**What you need to do**. Take the data below and copy exactly the lines starting at the one with "[h8]; exact hk" and finishing at the one with "p = (a, b, c, t))", both included.

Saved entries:

◆ ◆ ◆ ◆ ◆ ◆ ◆

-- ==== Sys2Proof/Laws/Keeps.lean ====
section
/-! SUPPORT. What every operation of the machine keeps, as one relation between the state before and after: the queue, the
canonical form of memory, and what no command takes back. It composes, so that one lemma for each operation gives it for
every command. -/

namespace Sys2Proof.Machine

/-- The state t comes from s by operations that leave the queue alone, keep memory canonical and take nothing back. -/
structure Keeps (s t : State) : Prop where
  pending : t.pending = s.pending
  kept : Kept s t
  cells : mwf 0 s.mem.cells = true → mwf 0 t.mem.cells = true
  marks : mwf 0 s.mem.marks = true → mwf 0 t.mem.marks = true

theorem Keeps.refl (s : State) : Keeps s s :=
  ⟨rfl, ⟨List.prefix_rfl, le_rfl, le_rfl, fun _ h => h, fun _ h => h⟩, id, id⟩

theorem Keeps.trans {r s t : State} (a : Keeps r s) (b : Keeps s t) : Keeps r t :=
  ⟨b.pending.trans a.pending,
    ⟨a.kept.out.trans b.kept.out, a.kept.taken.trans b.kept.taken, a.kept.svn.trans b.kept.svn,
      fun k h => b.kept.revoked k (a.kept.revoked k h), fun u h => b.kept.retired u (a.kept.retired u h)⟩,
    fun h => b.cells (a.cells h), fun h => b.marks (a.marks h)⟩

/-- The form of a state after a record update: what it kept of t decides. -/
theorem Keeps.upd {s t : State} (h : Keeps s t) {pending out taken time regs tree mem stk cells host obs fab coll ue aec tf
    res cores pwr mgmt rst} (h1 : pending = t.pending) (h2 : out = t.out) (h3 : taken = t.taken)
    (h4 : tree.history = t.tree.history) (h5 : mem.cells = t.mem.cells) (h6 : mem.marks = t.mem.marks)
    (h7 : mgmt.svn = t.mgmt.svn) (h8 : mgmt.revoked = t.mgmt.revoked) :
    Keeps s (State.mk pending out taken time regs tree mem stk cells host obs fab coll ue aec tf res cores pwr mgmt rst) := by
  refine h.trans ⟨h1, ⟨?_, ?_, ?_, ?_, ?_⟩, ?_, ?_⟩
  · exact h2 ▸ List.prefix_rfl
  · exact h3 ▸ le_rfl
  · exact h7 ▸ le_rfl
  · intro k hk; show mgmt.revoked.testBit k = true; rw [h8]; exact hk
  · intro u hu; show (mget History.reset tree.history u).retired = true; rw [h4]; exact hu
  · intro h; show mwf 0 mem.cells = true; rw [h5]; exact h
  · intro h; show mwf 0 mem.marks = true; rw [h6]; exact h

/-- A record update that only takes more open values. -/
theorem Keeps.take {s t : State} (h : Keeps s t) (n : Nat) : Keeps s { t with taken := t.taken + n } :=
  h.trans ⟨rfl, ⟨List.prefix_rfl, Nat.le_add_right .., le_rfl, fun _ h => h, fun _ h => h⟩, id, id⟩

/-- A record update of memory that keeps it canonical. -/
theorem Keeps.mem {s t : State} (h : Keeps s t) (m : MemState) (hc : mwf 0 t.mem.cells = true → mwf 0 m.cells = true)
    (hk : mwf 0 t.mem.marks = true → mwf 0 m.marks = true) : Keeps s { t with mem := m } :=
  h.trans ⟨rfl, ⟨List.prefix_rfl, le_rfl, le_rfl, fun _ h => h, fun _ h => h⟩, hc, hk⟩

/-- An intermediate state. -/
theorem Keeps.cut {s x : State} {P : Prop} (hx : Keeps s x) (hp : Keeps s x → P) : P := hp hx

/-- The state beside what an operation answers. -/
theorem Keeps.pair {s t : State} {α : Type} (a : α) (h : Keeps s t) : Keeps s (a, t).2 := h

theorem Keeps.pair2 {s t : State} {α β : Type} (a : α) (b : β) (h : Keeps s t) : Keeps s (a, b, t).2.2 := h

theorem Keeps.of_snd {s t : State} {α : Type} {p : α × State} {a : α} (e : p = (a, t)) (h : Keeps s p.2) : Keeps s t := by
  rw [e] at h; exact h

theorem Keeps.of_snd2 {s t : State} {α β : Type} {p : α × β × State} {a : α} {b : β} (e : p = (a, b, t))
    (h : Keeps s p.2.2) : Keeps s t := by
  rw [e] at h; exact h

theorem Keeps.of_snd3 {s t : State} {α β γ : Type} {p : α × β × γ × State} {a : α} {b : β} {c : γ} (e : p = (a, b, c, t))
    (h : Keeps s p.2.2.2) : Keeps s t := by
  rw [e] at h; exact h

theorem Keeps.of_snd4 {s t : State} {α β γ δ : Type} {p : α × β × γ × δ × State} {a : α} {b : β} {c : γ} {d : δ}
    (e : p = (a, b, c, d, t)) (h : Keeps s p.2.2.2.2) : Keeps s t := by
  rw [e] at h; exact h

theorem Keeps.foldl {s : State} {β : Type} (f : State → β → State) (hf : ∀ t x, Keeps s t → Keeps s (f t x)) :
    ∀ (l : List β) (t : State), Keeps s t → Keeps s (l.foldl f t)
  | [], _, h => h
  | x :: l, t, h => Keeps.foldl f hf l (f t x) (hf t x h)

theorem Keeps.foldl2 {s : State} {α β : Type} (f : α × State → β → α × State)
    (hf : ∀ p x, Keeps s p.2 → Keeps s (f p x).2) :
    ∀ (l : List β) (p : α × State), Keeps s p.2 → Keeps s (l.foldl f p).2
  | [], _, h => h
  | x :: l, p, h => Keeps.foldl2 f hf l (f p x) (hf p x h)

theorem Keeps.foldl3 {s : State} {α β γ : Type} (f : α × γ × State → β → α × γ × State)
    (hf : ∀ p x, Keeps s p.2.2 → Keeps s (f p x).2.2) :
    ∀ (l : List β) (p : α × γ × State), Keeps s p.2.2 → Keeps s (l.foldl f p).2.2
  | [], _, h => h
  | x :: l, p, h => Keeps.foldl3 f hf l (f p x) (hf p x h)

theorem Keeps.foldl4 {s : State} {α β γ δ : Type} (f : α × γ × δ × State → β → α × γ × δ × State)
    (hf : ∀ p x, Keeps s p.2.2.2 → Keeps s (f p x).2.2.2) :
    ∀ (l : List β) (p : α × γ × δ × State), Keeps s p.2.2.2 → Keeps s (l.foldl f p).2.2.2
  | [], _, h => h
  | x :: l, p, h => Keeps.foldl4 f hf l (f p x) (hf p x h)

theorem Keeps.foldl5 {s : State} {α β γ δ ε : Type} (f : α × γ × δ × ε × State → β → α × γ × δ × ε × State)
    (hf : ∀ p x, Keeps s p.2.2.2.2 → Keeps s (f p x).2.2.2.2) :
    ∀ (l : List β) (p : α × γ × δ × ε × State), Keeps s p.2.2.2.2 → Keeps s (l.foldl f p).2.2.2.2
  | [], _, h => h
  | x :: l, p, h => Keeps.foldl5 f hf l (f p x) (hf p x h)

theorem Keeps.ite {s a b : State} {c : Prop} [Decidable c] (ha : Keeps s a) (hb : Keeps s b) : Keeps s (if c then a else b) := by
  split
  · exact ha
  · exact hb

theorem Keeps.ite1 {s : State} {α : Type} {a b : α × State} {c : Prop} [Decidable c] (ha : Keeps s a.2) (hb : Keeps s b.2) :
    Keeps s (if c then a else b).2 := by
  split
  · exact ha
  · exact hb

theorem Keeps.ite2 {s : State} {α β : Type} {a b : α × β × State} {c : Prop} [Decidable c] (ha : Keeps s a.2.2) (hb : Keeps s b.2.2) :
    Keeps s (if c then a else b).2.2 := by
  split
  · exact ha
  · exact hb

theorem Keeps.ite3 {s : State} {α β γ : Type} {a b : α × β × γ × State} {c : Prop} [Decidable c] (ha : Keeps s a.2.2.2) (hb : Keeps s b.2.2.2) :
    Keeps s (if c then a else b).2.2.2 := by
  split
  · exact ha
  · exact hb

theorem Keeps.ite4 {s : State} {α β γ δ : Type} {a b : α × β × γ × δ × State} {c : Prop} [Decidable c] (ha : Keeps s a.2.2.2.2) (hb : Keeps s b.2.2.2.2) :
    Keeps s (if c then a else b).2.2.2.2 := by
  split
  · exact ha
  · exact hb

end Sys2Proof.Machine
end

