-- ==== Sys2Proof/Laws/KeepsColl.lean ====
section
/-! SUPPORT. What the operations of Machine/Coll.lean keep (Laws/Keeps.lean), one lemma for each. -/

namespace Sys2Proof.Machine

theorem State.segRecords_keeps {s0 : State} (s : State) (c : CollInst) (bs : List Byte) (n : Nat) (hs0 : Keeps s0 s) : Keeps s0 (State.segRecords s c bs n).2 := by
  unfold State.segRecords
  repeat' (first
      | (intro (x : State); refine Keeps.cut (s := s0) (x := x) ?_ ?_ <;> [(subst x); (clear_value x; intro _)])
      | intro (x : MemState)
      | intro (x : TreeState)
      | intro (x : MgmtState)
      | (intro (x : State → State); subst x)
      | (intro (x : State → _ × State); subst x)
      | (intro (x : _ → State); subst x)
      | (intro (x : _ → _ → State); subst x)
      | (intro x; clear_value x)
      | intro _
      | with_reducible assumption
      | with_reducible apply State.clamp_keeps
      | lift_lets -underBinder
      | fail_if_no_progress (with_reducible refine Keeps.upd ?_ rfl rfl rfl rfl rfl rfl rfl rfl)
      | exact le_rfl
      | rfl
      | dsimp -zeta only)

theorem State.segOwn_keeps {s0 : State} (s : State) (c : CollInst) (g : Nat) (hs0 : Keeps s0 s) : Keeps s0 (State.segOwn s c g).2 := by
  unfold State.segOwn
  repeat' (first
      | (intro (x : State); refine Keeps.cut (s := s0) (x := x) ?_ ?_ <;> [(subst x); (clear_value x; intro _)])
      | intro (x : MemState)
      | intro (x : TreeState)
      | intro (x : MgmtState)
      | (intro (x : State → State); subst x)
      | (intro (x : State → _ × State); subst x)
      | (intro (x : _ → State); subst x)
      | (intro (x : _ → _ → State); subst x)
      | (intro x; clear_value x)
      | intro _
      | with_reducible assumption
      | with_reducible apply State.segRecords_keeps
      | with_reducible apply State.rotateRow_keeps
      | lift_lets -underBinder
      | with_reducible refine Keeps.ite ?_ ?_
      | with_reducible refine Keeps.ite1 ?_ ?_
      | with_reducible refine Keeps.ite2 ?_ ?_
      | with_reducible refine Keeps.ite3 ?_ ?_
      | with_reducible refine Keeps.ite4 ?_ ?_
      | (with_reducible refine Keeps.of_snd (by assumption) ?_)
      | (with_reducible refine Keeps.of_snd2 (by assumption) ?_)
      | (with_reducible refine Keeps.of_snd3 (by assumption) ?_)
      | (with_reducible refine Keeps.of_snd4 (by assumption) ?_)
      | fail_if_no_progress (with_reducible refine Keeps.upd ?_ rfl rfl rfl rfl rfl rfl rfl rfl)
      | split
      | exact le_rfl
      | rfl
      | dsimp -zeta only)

◆ ◆ ◆ ◆ ◆ ◆ ◆

**Problem solution**.
  · intro k hk; show mgmt.revoked.testBit k = true; rw [h8]; exact hk
  · intro u hu; show (mget History.reset tree.history u).retired = true; rw [h4]; exact hu
  · intro h; show mwf 0 mem.cells = true; rw [h5]; exact h
  · intro h; show mwf 0 mem.marks = true; rw [h6]; exact h

/-- A record update that only takes more open values. -/
theorem Keeps.take {s t : State} (h : Keeps s t) (n : Nat) : Keeps s { t with taken := t.taken + n } :=
  h.trans ⟨rfl, ⟨List.prefix_rfl, Nat.le_add_right .., le_rfl, fun _ h => h, fun _ h => h⟩, id, id⟩

/-- A record update of memory that keeps it canonical. -/
theorem Keeps.mem {s t : State} (h : Keeps s t) (m : MemState) (hc : mwf 0 t.mem.cells = true → mwf 0 m.cells = true)
    (hk : mwf 0 t.mem.marks = true → mwf 0 m.marks = true) : Keeps s { t with mem := m } :=
  h.trans ⟨rfl, ⟨List.prefix_rfl, le_rfl, le_rfl, fun _ h => h, fun _ h => h⟩, hc, hk⟩

/-- An intermediate state. -/
theorem Keeps.cut {s x : State} {P : Prop} (hx : Keeps s x) (hp : Keeps s x → P) : P := hp hx

/-- The state beside what an operation answers. -/
theorem Keeps.pair {s t : State} {α : Type} (a : α) (h : Keeps s t) : Keeps s (a, t).2 := h

theorem Keeps.pair2 {s t : State} {α β : Type} (a : α) (b : β) (h : Keeps s t) : Keeps s (a, b, t).2.2 := h

theorem Keeps.of_snd {s t : State} {α : Type} {p : α × State} {a : α} (e : p = (a, t)) (h : Keeps s p.2) : Keeps s t := by
  rw [e] at h; exact h

theorem Keeps.of_snd2 {s t : State} {α β : Type} {p : α × β × State} {a : α} {b : β} (e : p = (a, b, t))
    (h : Keeps s p.2.2) : Keeps s t := by
  rw [e] at h; exact h

theorem Keeps.of_snd3 {s t : State} {α β γ : Type} {p : α × β × γ × State} {a : α} {b : β} {c : γ} (e : p = (a, b, c, t))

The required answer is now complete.